Copy verbatim the block of lines in the entries below whose first line contains "a.setAcc acc 0" and whose last line contains "hdr data hi =>". Leave out all other lines.

(Items from a data source)

|---|

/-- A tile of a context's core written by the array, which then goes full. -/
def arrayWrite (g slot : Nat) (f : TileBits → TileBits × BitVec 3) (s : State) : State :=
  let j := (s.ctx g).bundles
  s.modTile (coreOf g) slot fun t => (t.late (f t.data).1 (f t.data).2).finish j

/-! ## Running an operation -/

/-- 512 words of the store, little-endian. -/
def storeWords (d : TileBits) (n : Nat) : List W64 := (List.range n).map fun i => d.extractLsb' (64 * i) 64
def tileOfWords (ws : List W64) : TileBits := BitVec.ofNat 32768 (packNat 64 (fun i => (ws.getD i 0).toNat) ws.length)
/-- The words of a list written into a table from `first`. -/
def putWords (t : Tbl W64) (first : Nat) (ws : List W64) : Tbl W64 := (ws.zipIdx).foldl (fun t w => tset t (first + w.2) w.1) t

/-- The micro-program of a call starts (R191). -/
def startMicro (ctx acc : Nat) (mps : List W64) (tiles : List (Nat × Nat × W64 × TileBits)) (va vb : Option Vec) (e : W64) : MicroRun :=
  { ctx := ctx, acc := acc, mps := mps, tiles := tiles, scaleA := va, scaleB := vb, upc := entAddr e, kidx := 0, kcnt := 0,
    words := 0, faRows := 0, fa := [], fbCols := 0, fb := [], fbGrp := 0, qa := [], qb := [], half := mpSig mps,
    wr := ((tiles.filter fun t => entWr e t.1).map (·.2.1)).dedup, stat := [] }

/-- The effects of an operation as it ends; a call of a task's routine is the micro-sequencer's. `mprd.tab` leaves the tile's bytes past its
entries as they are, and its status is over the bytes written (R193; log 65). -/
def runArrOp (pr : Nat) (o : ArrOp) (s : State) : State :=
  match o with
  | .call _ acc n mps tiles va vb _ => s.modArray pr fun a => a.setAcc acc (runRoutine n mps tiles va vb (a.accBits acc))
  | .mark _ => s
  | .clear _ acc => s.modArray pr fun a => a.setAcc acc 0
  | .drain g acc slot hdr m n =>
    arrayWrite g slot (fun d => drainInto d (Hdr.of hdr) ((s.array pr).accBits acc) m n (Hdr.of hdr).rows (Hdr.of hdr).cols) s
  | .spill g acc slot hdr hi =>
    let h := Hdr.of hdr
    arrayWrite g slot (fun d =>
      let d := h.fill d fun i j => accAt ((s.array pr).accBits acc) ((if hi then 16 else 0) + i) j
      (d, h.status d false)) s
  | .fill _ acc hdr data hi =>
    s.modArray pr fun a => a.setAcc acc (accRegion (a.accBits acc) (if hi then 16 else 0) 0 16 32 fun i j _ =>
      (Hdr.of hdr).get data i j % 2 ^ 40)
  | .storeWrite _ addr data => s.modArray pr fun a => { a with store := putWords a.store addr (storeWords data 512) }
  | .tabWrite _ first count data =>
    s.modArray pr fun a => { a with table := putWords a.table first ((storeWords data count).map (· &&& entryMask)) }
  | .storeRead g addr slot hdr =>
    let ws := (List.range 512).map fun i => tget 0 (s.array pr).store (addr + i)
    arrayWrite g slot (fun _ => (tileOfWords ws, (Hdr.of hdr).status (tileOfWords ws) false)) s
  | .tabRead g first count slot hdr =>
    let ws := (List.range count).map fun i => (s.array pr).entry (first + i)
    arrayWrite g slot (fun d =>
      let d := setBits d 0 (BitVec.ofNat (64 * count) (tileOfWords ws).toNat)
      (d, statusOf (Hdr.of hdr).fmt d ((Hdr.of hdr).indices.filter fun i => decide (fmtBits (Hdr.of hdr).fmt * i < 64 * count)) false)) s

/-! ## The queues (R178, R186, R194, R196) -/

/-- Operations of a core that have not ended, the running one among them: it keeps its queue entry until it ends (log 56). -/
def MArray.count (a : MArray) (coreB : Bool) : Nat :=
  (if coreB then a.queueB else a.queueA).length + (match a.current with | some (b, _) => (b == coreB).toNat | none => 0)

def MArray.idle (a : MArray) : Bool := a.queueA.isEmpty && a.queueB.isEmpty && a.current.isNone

|---|

** SOLUTION **
  | .clear _ acc => s.modArray pr fun a => a.setAcc acc 0
  | .drain g acc slot hdr m n =>
    arrayWrite g slot (fun d => drainInto d (Hdr.of hdr) ((s.array pr).accBits acc) m n (Hdr.of hdr).rows (Hdr.of hdr).cols) s
  | .spill g acc slot hdr hi =>
    let h := Hdr.of hdr
    arrayWrite g slot (fun d =>
      let d := h.fill d fun i j => accAt ((s.array pr).accBits acc) ((if hi then 16 else 0) + i) j
      (d, h.status d false)) s
  | .fill _ acc hdr data hi =>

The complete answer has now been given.